(Records from a data source)
theorem lscan (h : Hd) (d a : VCode) (op : RedOp) : Statement (.lscan h d a op) := by
  intro _ hw
  replace hw : (h.ok true .flags && decide (d.toNat < 384) && op.ok) = true := hw
  simp only [Bool.and_eq_true, decide_eq_true_eq] at hw
  have e : decodeConvert ⟨0x18D#10, h, d, a, 0#6 ++ op.rmCode, op.opCode ++ (0#2 ++ op.typeCode)⟩ = .word _ _ := rfl
  refine decode_of ((decodeWord_mk h 0x18D#10 d a (0#6 ++ op.rmCode) (op.opCode ++ (0#2 ++ op.typeCode))).trans
    ((class3 (by decide)).trans (e.trans ?_))) rfl rfl
  simp [off, hdBad_ok hw.1.1, hw, redOp_rt, redOp_bad op hw.2]

theorem lred (h : Hd) (d a : VCode) (op : RedOp) : Statement (.lred h d a op) := by
  intro _ hw
  replace hw : (h.ok true .flags && decide (d.toNat < 384) && op.ok) = true := hw
  simp only [Bool.and_eq_true, decide_eq_true_eq] at hw
  have e : decodeConvert ⟨0x18E#10, h, d, a, 0#6 ++ op.rmCode, op.opCode ++ (0#2 ++ op.typeCode)⟩ = .word _ _ := rfl
  refine decode_of ((decodeWord_mk h 0x18E#10 d a (0#6 ++ op.rmCode) (op.opCode ++ (0#2 ++ op.typeCode))).trans
    ((class3 (by decide)).trans (e.trans ?_))) rfl rfl
  simp [off, hdBad_ok hw.1.1, hw, redOp_rt, redOp_bad op hw.2]

theorem smpon (h : Hd) (a : SReg) : Statement (.smpon h a) := by
  intro _ hw
  replace hw : h.ok false .zero = true := hw
  have e : decodeSystem ⟨0x3D2#10, h, 0#9, 0#1 ++ a, 0#9, 0#9⟩ =
      .smpon (hdBad false .zero h ++ off 27 (0#9 != 0#9) ++ off 18 (256 ≤ (0#1 ++ a : BitVec 9).toNat) ++ off 9 (0#9 != 0#9) ++ off 0 (0#9 != 0#9))
        h (lo 8 (0#1 ++ a : BitVec 9)) := rfl
  have e2 : decodeWord (encode (.smpon h a)) = .smpon [] h a := by
    refine (decodeWord_mk h 0x3D2#10 0#9 (0#1 ++ a) 0#9 0#9).trans ((class7 (by decide)).trans (e.trans ?_))
    simp [off, hdBad_ok hw]
  simp [decode, e2]

theorem smpoff (h : Hd) (d : SReg) : Statement (.smpoff h d) := by
  intro _ hw
  replace hw : h.ok false .zero = true := hw
  have e : decodeSystem ⟨0x3D3#10, h, 0#1 ++ d, 0#9, 0#9, 0#9⟩ =
      .smpoff (hdBad false .zero h ++ off 27 (256 ≤ (0#1 ++ d : BitVec 9).toNat) ++ off 18 (0#9 != 0#9) ++ off 9 (0#9 != 0#9) ++ off 0 (0#9 != 0#9))
        h (lo 8 (0#1 ++ d : BitVec 9)) := rfl
  have e2 : decodeWord (encode (.smpoff h d)) = .smpoff [] h d := by
    refine (decodeWord_mk h 0x3D3#10 (0#1 ++ d) 0#9 0#9 0#9).trans ((class7 (by decide)).trans (e.trans ?_))
    simp [off, hdBad_ok hw]
  simp [decode, e2]


theorem nop (h : Hd) : Statement (.nop h) := by
  intro _ hw
  replace hw : (h.ok false .zero) = true := hw
  try simp only [Bool.and_eq_true] at hw
  have hb := hdBad_ok hw
  try simp at hw
  have e : decodeControl ⟨0x000#10, h, 0#9, 0#9, 0#9, 0#9⟩ = .word (hdBad false .zero h ++ off 27 (0#9 != 0#9) ++ off 18 (0#9 != 0#9) ++ off 9 (0#9 != 0#9) ++ off 0 (0#9 != 0#9)) (.nop h) := rfl
  refine decode_of ((decodeWord_mk h 0x000#10 0#9 0#9 0#9 0#9).trans ((class0 (by decide)).trans (e.trans ?_))) rfl rfl
  simp [off, hb, hw]

theorem bra (h : Hd) (ofs : BitVec 27) : Statement (.bra h ofs) := by
  intro _ hw
  replace hw : (h.ok true .zero) = true := hw
  try simp only [Bool.and_eq_true] at hw
  have hb := hdBad_ok hw
  try simp at hw
  have e : decodeControl ⟨0x001#10, h, 0#9, (hi 9 18 ofs), (hi 9 9 (lo 18 ofs)), (lo 9 (lo 18 ofs))⟩ = .word (hdBad true .zero h ++ off 27 (0#9 != 0#9)) (.bra h ((hi 9 18 ofs) ++ ((hi 9 9 (lo 18 ofs)) ++ (lo 9 (lo 18 ofs))))) := rfl
  refine decode_of ((decodeWord_mk h 0x001#10 0#9 (hi 9 18 ofs) (hi 9 9 (lo 18 ofs)) (lo 9 (lo 18 ofs))).trans ((class0 (by decide)).trans (e.trans ?_))) rfl rfl
  simp [off, hb, hw]

theorem brc (h : Hd) (d : VCode) (ofs : BitVec 27) : Statement (.brc h d ofs) := by
  intro _ hw
  replace hw : (h.ok true .zero) = true := hw
  try simp only [Bool.and_eq_true] at hw
  have hb := hdBad_ok hw
  try simp at hw
  have e : decodeControl ⟨0x002#10, h, d, (hi 9 18 ofs), (hi 9 9 (lo 18 ofs)), (lo 9 (lo 18 ofs))⟩ = .word (hdBad true .zero h) (.brc h d ((hi 9 18 ofs) ++ ((hi 9 9 (lo 18 ofs)) ++ (lo 9 (lo 18 ofs))))) := rfl
  refine decode_of ((decodeWord_mk h 0x002#10 d (hi 9 18 ofs) (hi 9 9 (lo 18 ofs)) (lo 9 (lo 18 ofs))).trans ((class0 (by decide)).trans (e.trans ?_))) rfl rfl
  simp [off, hb, hw]

theorem brx (h : Hd) (a : VCode) : Statement (.brx h a) := by
  intro _ hw
  replace hw : (h.ok true .zero) = true := hw
  try simp only [Bool.and_eq_true] at hw
  have hb := hdBad_ok hw
  try simp at hw
  have e : decodeControl ⟨0x003#10, h, 0#9, a, 0#9, 0#9⟩ = .word (hdBad true .zero h ++ off 27 (0#9 != 0#9) ++ off 9 (0#9 != 0#9) ++ off 0 (0#9 != 0#9)) (.brx h a) := rfl
  refine decode_of ((decodeWord_mk h 0x003#10 0#9 a 0#9 0#9).trans ((class0 (by decide)).trans (e.trans ?_))) rfl rfl
  simp [off, hb, hw]

theorem call (h : Hd) (d : VCode) (ofs : BitVec 27) : Statement (.call h d ofs) := by
  intro _ hw
  replace hw : (h.ok true .zero && decide (d.toNat < 384)) = true := hw
  try simp only [Bool.and_eq_true] at hw
  have hb := hdBad_ok hw.1
  try simp at hw
  have e : decodeControl ⟨0x004#10, h, d, (hi 9 18 ofs), (hi 9 9 (lo 18 ofs)), (lo 9 (lo 18 ofs))⟩ = .word (hdBad true .zero h ++ off 27 (384 ≤ d.toNat)) (.call h d ((hi 9 18 ofs) ++ ((hi 9 9 (lo 18 ofs)) ++ (lo 9 (lo 18 ofs))))) := rfl
  refine decode_of ((decodeWord_mk h 0x004#10 d (hi 9 18 ofs) (hi 9 9 (lo 18 ofs)) (lo 9 (lo 18 ofs))).trans ((class0 (by decide)).trans (e.trans ?_))) rfl rfl
  simp [off, hb, hw]

theorem callx (h : Hd) (d : VCode) (a : VCode) : Statement (.callx h d a) := by
  intro _ hw
  replace hw : (h.ok true .zero && decide (d.toNat < 384)) = true := hw
  try simp only [Bool.and_eq_true] at hw
  have hb := hdBad_ok hw.1
  try simp at hw
  have e : decodeControl ⟨0x005#10, h, d, a, 0#9, 0#9⟩ = .word (hdBad true .zero h ++ off 27 (384 ≤ d.toNat) ++ off 9 (0#9 != 0#9) ++ off 0 (0#9 != 0#9)) (.callx h d a) := rfl
  refine decode_of ((decodeWord_mk h 0x005#10 d a 0#9 0#9).trans ((class0 (by decide)).trans (e.trans ?_))) rfl rfl
  simp [off, hb, hw]

theorem ret (h : Hd) (a : VCode) : Statement (.ret h a) := by
  intro _ hw
  replace hw : (h.ok true .zero) = true := hw
  try simp only [Bool.and_eq_true] at hw
  have hb := hdBad_ok hw
  try simp at hw
  have e : decodeControl ⟨0x006#10, h, 0#9, a, 0#9, 0#9⟩ = .word (hdBad true .zero h ++ off 27 (0#9 != 0#9) ++ off 9 (0#9 != 0#9) ++ off 0 (0#9 != 0#9)) (.ret h a) := rfl
  refine decode_of ((decodeWord_mk h 0x006#10 0#9 a 0#9 0#9).trans ((class0 (by decide)).trans (e.trans ?_))) rfl rfl
  simp [off, hb, hw]

theorem loop (h : Hd) (a : SReg) (ofs : BitVec 18) : Statement (.loop h a ofs) := by
  intro _ hw
  replace hw : (h.ok false .zero && !(ofs == 0#18)) = true := hw
  try simp only [Bool.and_eq_true] at hw
  have hb := hdBad_ok hw.1
  try simp at hw
  have e : decodeControl ⟨0x008#10, h, 0#9, (0#1 ++ a), (hi 9 9 ofs), (lo 9 ofs)⟩ = .word (hdBad false .zero h ++ off 27 (0#9 != 0#9) ++ off 18 (256 ≤ (0#1 ++ a).toNat) ++ off 0 (((hi 9 9 ofs) ++ (lo 9 ofs)) == 0#18)) (.loop h (lo 8 (0#1 ++ a)) ((hi 9 9 ofs) ++ (lo 9 ofs))) := rfl
  refine decode_of ((decodeWord_mk h 0x008#10 0#9 (0#1 ++ a) (hi 9 9 ofs) (lo 9 ofs)).trans ((class0 (by decide)).trans (e.trans ?_))) rfl rfl
  simp [off, hb, hw]

theorem endl (h : Hd) : Statement (.endl h) := by
  intro _ hw
  replace hw : (h.ok false .zero) = true := hw
  try simp only [Bool.and_eq_true] at hw
  have hb := hdBad_ok hw
  try simp at hw
  have e : decodeControl ⟨0x009#10, h, 0#9, 0#9, 0#9, 0#9⟩ = .word (hdBad false .zero h ++ off 27 (0#9 != 0#9) ++ off 18 (0#9 != 0#9) ++ off 9 (0#9 != 0#9) ++ off 0 (0#9 != 0#9)) (.endl h) := rfl
  refine decode_of ((decodeWord_mk h 0x009#10 0#9 0#9 0#9 0#9).trans ((class0 (by decide)).trans (e.trans ?_))) rfl rfl
  simp [off, hb, hw]

theorem lbrk (h : Hd) : Statement (.lbrk h) := by
  intro _ hw
  replace hw : (h.ok false .zero) = true := hw
  try simp only [Bool.and_eq_true] at hw
  have hb := hdBad_ok hw
  try simp at hw
  have e : decodeControl ⟨0x00A#10, h, 0#9, 0#9, 0#9, 0#9⟩ = .word (hdBad false .zero h ++ off 27 (0#9 != 0#9) ++ off 18 (0#9 != 0#9) ++ off 9 (0#9 != 0#9) ++ off 0 (0#9 != 0#9)) (.lbrk h) := rfl
  refine decode_of ((decodeWord_mk h 0x00A#10 0#9 0#9 0#9 0#9).trans ((class0 (by decide)).trans (e.trans ?_))) rfl rfl
  simp [off, hb, hw]

theorem spawn (h : Hd) (d : VCode) (a : VCode) (b : SReg) : Statement (.spawn h d a b) := by
  intro _ hw
  replace hw : (h.ok true .zero && decide (a.toNat < 381)) = true := hw
  try simp only [Bool.and_eq_true] at hw
  have hb := hdBad_ok hw.1
  try simp at hw
  have e : decodeControl ⟨0x010#10, h, d, a, (0#1 ++ b), 0#9⟩ = .word (hdBad true .zero h ++ off 18 (381 ≤ a.toNat) ++ off 9 (256 ≤ (0#1 ++ b).toNat) ++ off 0 (0#9 != 0#9)) (.spawn h d a (lo 8 (0#1 ++ b))) := rfl
  refine decode_of ((decodeWord_mk h 0x010#10 d a (0#1 ++ b) 0#9).trans ((class0 (by decide)).trans (e.trans ?_))) rfl rfl
  simp [off, hb, hw]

__What you will do__. For each line above that carries the word "BitVec", copy it out.

__Response to the exercise__.
      .smpon (hdBad false .zero h ++ off 27 (0#9 != 0#9) ++ off 18 (256 ≤ (0#1 ++ a : BitVec 9).toNat) ++ off 9 (0#9 != 0#9) ++ off 0 (0#9 != 0#9))
        h (lo 8 (0#1 ++ a : BitVec 9)) := rfl
      .smpoff (hdBad false .zero h ++ off 27 (256 ≤ (0#1 ++ d : BitVec 9).toNat) ++ off 18 (0#9 != 0#9) ++ off 9 (0#9 != 0#9) ++ off 0 (0#9 != 0#9))
        h (lo 8 (0#1 ++ d : BitVec 9)) := rfl
theorem bra (h : Hd) (ofs : BitVec 27) : Statement (.bra h ofs) := by
theorem brc (h : Hd) (d : VCode) (ofs : BitVec 27) : Statement (.brc h d ofs) := by
theorem call (h : Hd) (d : VCode) (ofs : BitVec 27) : Statement (.call h d ofs) := by
theorem loop (h : Hd) (a : SReg) (ofs : BitVec 18) : Statement (.loop h a ofs) := by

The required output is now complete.